Ulyssus George Wade and Joyce Wade owned U.G. Wade Trucking, Inc. In 1985, they filed for Chapter 7 bankruptcy protection, 11 U.S.C. § 701 et seq., for both their personal and corporate holdings. They appeal from an order entered in those proceedings.

I.

The Wades’ bankruptcy litigation has been long and rife with allegations of wrongdoing: the Wades have sued two judges, two trustees and their own attorney. Those lawsuits have spawned more than a dozen appeals to this court from both core and noncore proceedings. Although originally assigned to the bankruptcy court, the present case was later transferred to the United States District Court. On January 4 and 5, 1990, the district court held hearings with respect, inter alia, to whether the bankruptcy estate was ready to be closed. The debtors raised four objections, although only one actually related to the closing. That objection involved whether the court would make a finding stating that the trustee had “faithfully discharged” his duties and whether such a finding would collaterally estop future litigation against both the original and the successor trustee. The district court assured counsel that it would make no factual findings with respect to the trustees’ performance. The debtors had no further objection to the closing. The parties agreed that the estate had been fully administered.

At the hearings on January 4 and 5, the debtors stated that the notice of a “request to close” had never been mailed, and that the question of the request to close had never been resolved at a hearing. In their appellate brief, however, the debtors state that the request to close and their objections to it had been discussed on January 4, 1990. The debtor-appellants argue, on the other hand, that at no time did the district judge ask them whether they were ready to proceed to close and whether they had any objections to the request to close.

The trustee’s signed request to close was filed on November 6, 1989. The name of Mark Garringer, the debtors’ attorney, appears on the distribution list. The district court docket reflects that notice to submit applications for fees and notice of the trustee’s application to abandon, of the application for approval of agreed entry on distribution of proceeds and of the hearing set for January 4, 1990 was sent. A review of the transcripts of the January 4 hearing reveals the following:

The Court: Good morning. We have before us several matters this morning. We have the final application to abandon and request to close,.... I would like to deal with all of these matters this morning. Does that meet with everybody’s approval?
* * 5}! * * *
Garringer: My question goes to the application for fees.
The Court: Those are a part of the request to close, are they not?
Trustee: That’s correct, Your Honor, and that was noticed for today by this court.
The Court: Right. We will deal with that. Now, before we begin on those, there were some matters filed just yesterday regarding subpoenas, and I have an entry to give you on miscellaneous motions....
I thought we would begin right with the application to abandon and the request [405]*405to close and let the Trustee begin and then hear your objections and proceed down the list.
* * * * * *
So, let’s proceed with your application to abandon and your request to close.

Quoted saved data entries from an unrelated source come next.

/-- Settles O40: the states between the phases are those `pass` composes, each ready at the same quantity. -/
theorem passRunsPhasesInOrder : Obligations.PassRunsPhasesInOrder := by
  intro s inp hready
  obtain ⟨q, hq⟩ := (ready_iff s).1 hready
  have hpoll : ReadyAt (secPoll inp (beginPass s)) q := hq.beginPass.secPoll inp
  have hparams : (secPoll inp (beginPass s)).params = s.params := secPoll_params _ _
  refine ⟨rfl, secPoll inp (beginPass s), gateCheck inp (secPoll inp (beginPass s)),
    gatePhase inp (secPoll inp (beginPass s)), dispStep q (gatePhase inp (secPoll inp (beginPass s))),
    hq.beginPass.exec (.secPoll inp) (by simp) rfl, hpoll.exec (.gateCheck inp) (by simp) rfl, ?_, ?_,
    fun hgate => ?_, fun hgate => ?_, (hpoll.gatePhase inp).exec .dispStep (by simp) rfl,
    hq.exec (.pass inp) (by simp) rfl, pass_events_of_tick inp q s, pass_events_of_no_tick inp q s⟩
  · rw [secPoll_eq]
    rfl
  · rw [← hparams]
    rfl
  · rw [gatePhase_of_hit inp _ (hparams ▸ hgate)]
    exact (hpoll.gateCheck inp).exec (.dbPass inp) (by simp) rfl
  · exact gatePhase_of_no_hit inp _ (hparams ▸ hgate)

end Sys2Proof.Encoding

/-! PROOFS of the family 40_time_model.md: the increments of the Time Model (rules R101 to R103) and the operations
that run them (rules R104, R153). -/

namespace Sys2Proof.TimeModel

open Sys2Proof.Machine Sys2Proof.StateWrites Sys2Proof.Encoding

/-! ### The increments in plain numbers

The model compares and adds machine words; the rules speak of the numbers they stand for. -/

theorem incHour_eq (t : Time) :
    incHour t = { t with hour := if t.hour.toNat = 12 then 1#4 else BitVec.ofNat 4 (t.hour.toNat + 1) } := by
  have htwelve : t.hour = 12#4 ↔ t.hour.toNat = 12 := BitVec.toNat_inj.symm
  simp only [incHour, htwelve, BitVec.ofNat_add, BitVec.ofNat_toNat, BitVec.setWidth_eq]
  split <;> rfl

theorem incMin_of_eq (t : Time) (h : t.minute.toNat = 59) : incMin t = incHour { t with minute := 0#6 } :=
  if_pos (BitVec.eq_of_toNat_eq h)

theorem incMin_of_ne (t : Time) (h : t.minute.toNat ≠ 59) :
    incMin t = { t with minute := BitVec.ofNat 6 (t.minute.toNat + 1) } := by
  have hne : t.minute ≠ 59#6 := mt (congrArg BitVec.toNat) h
  rw [incMin, if_neg hne, BitVec.ofNat_add, BitVec.ofNat_toNat, BitVec.setWidth_eq]

theorem incSec_of_eq (t : Time) (h : t.second.toNat = 59) : incSec t = incMin { t with second := 0#6 } :=
  if_pos (BitVec.eq_of_toNat_eq h)

theorem incSec_of_ne (t : Time) (h : t.second.toNat ≠ 59) :
    incSec t = { t with second := BitVec.ofNat 6 (t.second.toNat + 1) } := by
  have hne : t.second ≠ 59#6 := mt (congrArg BitVec.toNat) h
  rw [incSec, if_neg hne, BitVec.ofNat_add, BitVec.ofNat_toNat, BitVec.setWidth_eq]

/-! ### When an increment answers and when it is refused -/

/-- From a ready state an increment writes the time it computes and nothing else. -/
theorem exec_incrementOf_of_action (s : State) (q : Quantity) (t : Time) (hready : Ready s)
    (ht : action s.time q = t) : exec (incrementOf q) s = .next { s with time := t } := by
  obtain ⟨c, hc⟩ := (ready_iff s).1 hready
  rw [hc.exec_incrementOf q, ht]
  rfl

/-- From a time out of range an increment is refused, whichever quantity it increments (rules R37, R194(b)). -/
theorem exec_incrementOf_of_illegalTime (s : State) (q : Quantity) (hp : legalParams s.params = true)
    (ht : legalTime s.time = false) : exec (incrementOf q) s = .refused .illFormedState := by
  have hill : wellFormed s = false := by rw [wellFormed, ht, Bool.false_and]
  cases q with
  | seconds => exact guarded_illFormed s _ hp hill
  | minutes => exact guarded_illFormed s _ hp hill
  | hours => exact guarded_illFormed s _ hp hill

theorem legalTime_eq_false_iff (t : Time) :
    legalTime t = false ↔
      59 < t.second.toNat ∨ 59 < t.minute.toNat ∨ t.hour.toNat = 0 ∨ 12 < t.hour.toNat := by
  rw [← Bool.not_eq_true, legalTime_iff]
  omega

/-- Settles O11. -/
theorem incHourWrapsTwelveToOne : Obligations.IncHourWrapsTwelveToOne := by
  refine ⟨rfl, fun s hready => ?_, fun s hp hhour => ?_⟩
  · exact exec_incrementOf_of_action s .hours _ hready (incHour_eq s.time)
  · exact exec_incrementOf_of_illegalTime s .hours hp ((legalTime_eq_false_iff _).2 (.inr (.inr hhour)))

/-- Settles O12: the two cases are the increment with and without its carry into the hours. -/
theorem incMinCascadesIntoHours : Obligations.IncMinCascadesIntoHours := by
  refine ⟨rfl, fun s hready => ⟨fun hmin => ?_, fun hmin => ?_⟩, fun s hp hmin => ?_⟩
  · exact exec_incrementOf_of_action s .minutes _ hready ((incMin_of_eq _ hmin).trans (incHour_eq _))
  · exact exec_incrementOf_of_action s .minutes _ hready (incMin_of_ne _ hmin)
  · exact exec_incrementOf_of_illegalTime s .minutes hp ((legalTime_eq_false_iff _).2 (.inr (.inl hmin)))

/-- Settles O13: the three cases are how far the carry goes, to the hours, to the minutes, or nowhere. -/
theorem incSecCascadesIntoMinutes : Obligations.IncSecCascadesIntoMinutes := by
  refine ⟨rfl, fun s hready => ⟨fun hsec hmin => ?_, fun hsec hmin => ?_, fun hsec => ?_⟩, fun s hp hsec => ?_⟩
  · refine exec_incrementOf_of_action s .seconds _ hready ?_
    calc incSec s.time = incMin { s.time with second := 0#6 } := incSec_of_eq _ hsec
      _ = incHour { s.time with second := 0#6, minute := 0#6 } := incMin_of_eq _ hmin
      _ = _ := incHour_eq _
  · exact exec_incrementOf_of_action s .seconds _ hready ((incSec_of_eq _ hsec).trans (incMin_of_ne _ hmin))
  · exact exec_incrementOf_of_action s .seconds _ hready (incSec_of_ne _ hsec)
  · exact exec_incrementOf_of_illegalTime s .seconds hp ((legalTime_eq_false_iff _).2 (.inl hsec))

/-! ### One code path for the tick and the buttons (rules R104, R153) -/

/-- A release runs its button's increment (rule R153). -/
theorem exec_edge_of_release (s : State) (i : Quantity) (inp : Sample) (hready : Ready s)
    (hprev : line s.prev i = false) (hbtn : line inp.btnN i = true) :
    ∃ t, exec (.edge i inp) s = .next t ∧ t.time = action s.time i := by
  obtain ⟨q, hq⟩ := (ready_iff s).1 hready
  refine ⟨edge i inp s, hq.exec (.edge i inp) (by simp) rfl, ?_⟩
  rw [edge_time, if_pos ((fires_iff _ _ _).2 ⟨hprev, hbtn⟩)]

/-- A tick runs the second's increment (rule R170). -/
theorem exec_secPoll_of_tick (s : State) (inp : Sample) (hready : Ready s) (htick : tickHit s.params inp = true) :
    ∃ t, exec (.secPoll inp) s = .next t ∧ t.time = action s.time .seconds := by
  obtain ⟨q, hq⟩ := (ready_iff s).1 hready
  refine ⟨secPoll inp s, hq.exec (.secPoll inp) (by simp) rfl, ?_⟩
  rw [secPoll_time, htick]
  rfl

/-- Below 59 the increment adds one to the minute, and the six bits hold it. -/
theorem incMin_minute_toNat (t : Time) (h : t.minute.toNat < 59) :
    (incMin t).minute.toNat = t.minute.toNat + 1 := by
  rw [incMin_of_ne t h.ne, BitVec.toNat_ofNat]
  exact Nat.mod_eq_of_lt (by omega)

/-- Settles O14: tick, release and increment operation all leave `action` of the same time; at second 59 that is
the minute's increment. -/
theorem oneCodePathForTickAndButtons : Obligations.OneCodePathForTickAndButtons := by
  intro s inp hready
  refine ⟨fun i hprev hbtn => ?_, fun htick => ?_, fun hprev hbtn hsec hmin => ?_⟩
  · obtain ⟨t, ht, htime⟩ := exec_edge_of_release s i inp hready hprev hbtn
    exact ⟨t, _, ht, exec_incrementOf_of_action s i _ hready rfl, htime⟩
  · obtain ⟨t, ht, htime⟩ := exec_secPoll_of_tick s inp hready htick
    exact ⟨t, _, ht, exec_incrementOf_of_action s .seconds _ hready rfl, htime⟩
  · obtain ⟨t, ht, htime⟩ := exec_edge_of_release s .seconds inp hready hprev hbtn
    obtain ⟨_, hlegal, _⟩ := hready.cases
    obtain ⟨_, hmax, _⟩ := (legalTime_iff s.time).1 hlegal
    refine ⟨t, ht, ?_⟩
    rw [htime, action, incSec_of_eq s.time hsec]
    exact incMin_minute_toNat _ (lt_of_le_of_ne hmax hmin)

end Sys2Proof.TimeModel

/-! PROOFS of the family 41_display_driver.md: the cursor's cycle (rule R120) and the operations that drive the
display (rules R124 to R128). -/

namespace Sys2Proof.DisplayDriver

open Sys2Proof.Machine Sys2Proof.StateWrites Sys2Proof.Encoding

/-! ### Emission, framed

SHIFT_BIT, SERIALIZE, STROBE and BANK_SWITCH only emit, so their frames are all this one. -/

/-- Emitting a list that leaves the lines at o: beside the lines, only the event list and the devices move. -/
theorem emitAll_frame (s : State) (es : List Event) (o : Outputs) (ho : outputsAfter s.out es = o) :
    emitAll s es = { s with out := o, events := s.events ++ es, devices := (emitAll s es).devices } := by
  subst ho
  rw [emitAll_eq]

theorem readyAt_emitAll {s : State} {q : Quantity} (h : ReadyAt s q) (es : List Event) :
    ReadyAt (emitAll s es) q := by
  rw [emitAll_eq]
  exact ⟨h.params, h.time, h.cursor⟩

/-! ### SHIFT_BIT and STROBE (rules R124, R126) -/

/-- Settles O32. -/
theorem shiftBitEmitsDataThenPulse : Obligations.ShiftBitEmitsDataThenPulse := by
  intro s b hready
  obtain ⟨q, hq⟩ := (ready_iff s).1 hready
  exact ⟨rfl, emitAll s (shiftBitEvents b), hq.exec (.shiftBit b) (by simp) rfl,
    emitAll_frame s _ _ (outputsAfter_shiftBit s.out b)⟩

/-- Settles O34. -/
theorem strobePulsesHighThenLow : Obligations.StrobePulsesHighThenLow := by
  intro s hready
  obtain ⟨q, hq⟩ := (ready_iff s).1 hready
  exact ⟨rfl, emitAll s strobeEvents, hq.exec .strobe (by simp) rfl,
    emitAll_frame s _ _ (outputsAfter_strobe s.out)⟩

/-! ### SERIALIZE (rule R125) -/

/-- Three events per bit: event 3k + j of the bits sent is event j of bit k. -/
theorem getElem?_shiftBits (bs : List Bool) (k j : Nat) (hj : j < 3) :
    (bs.flatMap shiftBitEvents)[3 * k + j]? = bs[k]?.bind fun b => (shiftBitEvents b)[j]? := by
  induction bs generalizing k with
  | nil => simp
  | cons b bs ih =>
    have hlen : (shiftBitEvents b).length = 3 := rfl
    rw [List.flatMap_cons]
    cases k with
    | zero => simp [List.getElem?_append_left, hlen, hj]
    | succ k =>
      have hidx : 3 * (k + 1) + j - 3 = 3 * k + j := by omega
      rw [List.getElem?_append_right (by omega), hlen, hidx, ih, List.getElem?_cons_succ]

theorem msbFirst_getElem? (k : Nat) (hk : k < 16) : msbFirst[k]? = some (15 - k) := by
  revert k
  decide

/-- The k-th bit SERIALIZE sends is bit 15 - k of the pattern. -/
theorem serializeEvents_getElem? (p : Pattern) (k j : Nat) (hk : k < 16) (hj : j < 3) :
    (serializeEvents p)[3 * k + j]? = (shiftBitEvents (p.getLsbD (15 - k)))[j]? := by
  rw [serializeEvents_eq, getElem?_shiftBits _ k j hj, List.getElem?_map, msbFirst_getElem? k hk]
  rfl

/-- SERIALIZE's operand is in range when bit 15 is clear (rule R83). -/
theorem runnable_serialize (p : Pattern) (h : p.getLsbD 15 = false) : runnable (.serialize p) = true := by
  rw [runnable, patternInRange, h, Bool.not_false]

/-- Settles O33. -/
theorem serializeSendsMsbFirst : Obligations.SerializeSendsMsbFirst := by
  intro s p hready hp
  obtain ⟨q, hq⟩ := (ready_iff s).1 hready
  refine ⟨rfl, emitAll s (serializeEvents p), serializeEvents p,
    hq.exec (.serialize p) (by simp) (runnable_serialize p hp), length_serializeEvents p, fun k hk => ?_,
    emitAll_frame s _ _ (outputsAfter_serialize s.out p)⟩
  have hbit (j : Nat) (hj : j < 3) := serializeEvents_getElem? p k j hk hj
  exact ⟨hbit 0 (by decide), hbit 1 (by decide), hbit 2 (by decide)⟩

/-! ### BANK_SWITCH (rule R127) -/

theorem nextQuantity_ne (q : Quantity) : nextQuantity q ≠ q :=
  fun h => code_nextQuantity_ne q (congrArg Quantity.code h)

/-- A bank event sets its own bank and no other; level 0 enables (rules R29, R76). -/
theorem bankEnabled_driveOutputs_bank (o : Outputs) (q r : Quantity) (b : Bool) :
    bankEnabled (driveOutputs o (.bank q b)) r = if r = q then !b else bankEnabled o r := by
  rw [bankEnabled, driveOutputs, line_setLine, apply_ite (!·), bankEnabled]

/-- Disabling the only enabled bank leaves none. -/
theorem noBank_of_disable (o : Outputs) (q : Quantity) (h : OnlyBank o q) :
    NoBank (driveOutputs o (.bank q true)) := by
  intro r
  rw [bankEnabled_driveOutputs_bank, h r]
  split
  · rfl
  · next hne => exact decide_eq_false hne

/-- Enabling a bank where none is enabled makes it the only one. -/
theorem onlyBank_of_enable (o : Outputs) (q : Quantity) (h : NoBank o) :
    OnlyBank (driveOutputs o (.bank q false)) q := by
  intro r
  rw [bankEnabled_driveOutputs_bank, h r]
  split
  · next heq => exact (decide_eq_true heq).symm
  · next hne => exact (decide_eq_false hne).symm

/-- The lines BANK_SWITCH leaves, one by one: the second event has the last word. -/
theorem line_bankSwitch (o : Outputs) (old new r : Quantity) :
    line (outputsAfter o (bankSwitchEvents old new)).bankN r =
      if r = new then false else if r = old then true else line o.bankN r := by
  rw [outputsAfter_bankSwitch, line_setLine, line_setLine]

/-- Settles O35: the two bank clauses are the two events, one after the other. -/
theorem bankSwitchDisablesFirst : Obligations.BankSwitchDisablesFirst := by
  intro s old hready
  obtain ⟨q, hq⟩ := (ready_iff s).1 hready
  refine ⟨rfl, emitAll s (bankSwitchEvents old (nextQuantity old)),
    hq.exec (.bankSwitch old (nextQuantity old)) (by simp) rfl, ?_, ?_, fun r hold hnew => ?_, fun honly => ?_, ?_⟩
  · rw [emitAll_out, line_bankSwitch, if_neg (nextQuantity_ne old).symm, if_pos rfl]
  · rw [emitAll_out, line_bankSwitch, if_pos rfl]
  · rw [emitAll_out, line_bankSwitch, if_neg hnew, if_neg hold]
  · have hnone : NoBank (driveOutputs s.out (.bank old true)) := noBank_of_disable s.out old honly
    exact ⟨hnone, onlyBank_of_enable _ (nextQuantity old) hnone⟩
  · rw [emitAll_eq, outputsAfter_bankSwitch, devicesAfter_bankSwitch]
    rfl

The hearing consumed the remainder of the day and part of the following day. At the end of the hearing, Garringer discussed closing. Garringer stated that if the court did not use the “faithfully discharged” language with respect to the trustees’ duties, then “[i]f tomorrow the court enters an order ... saying the estate is fully administered and this case is closed, we have no problem with that.” Shortly after, he stated that, “we would have no objection to an order closing this case.”

On January 17, 1990, the district court issued an order resolving a number of key issues: 1) the distribution of proceeds from the account receivable held by the estate; 2) the payment of the statutory trustee fee to the original trustee, Edward Hopper, II; 3) the statutory trustee fee to the successor trustee, Neil Shook; 4) the payment of attorneys fees and expenses to a law firm; 5) the denial of fees of the debtors’ attorney; and 6) the motions for sanctions against the debtors. The order unequivocally stated that the bankruptcy estate was closed.

The Wades were then tardy in filing their notice of appeal. The case was returned to the district court to determine if the late filing was excusable. The district court found no excuse for the late filing, and this court dismissed the appeal for lack of jurisdiction. During this period, we issued an order conveying our displeasure with the manner in which the Wades had conducted the litigation. Sometime following that order, Garringer was dropped as attorney, leaving the debtors to proceed pro se. Their continuing attempts to appeal were unsuccessful. The Wades filed a motion to reopen within three months of the January 17 order. This motion was later withdrawn. On April 4, 1990, Trustee Shook filed a motion submitting his supplemental final report and asking to be discharged from his bond. In March 1991, the Wades filed a second motion to reopen because they entered into a dispute with the Internal Revenue Service. As is apparent from their requests to reopen and attempt to appeal, the Wades considered the order of January 17 to be final. On May 30, 1991, the district court entered an order denying the Wades’ motion to reopen, and granting the trustee’s motion to be released from bond and discharged of his duties. The question of sanctions was deferred to the close of other, noncore, proceedings. The Wades, through the attorney they had “fired” and apparently “rehired”, appealed the order of May 30 within the prescribed time period. This appeal is now before us.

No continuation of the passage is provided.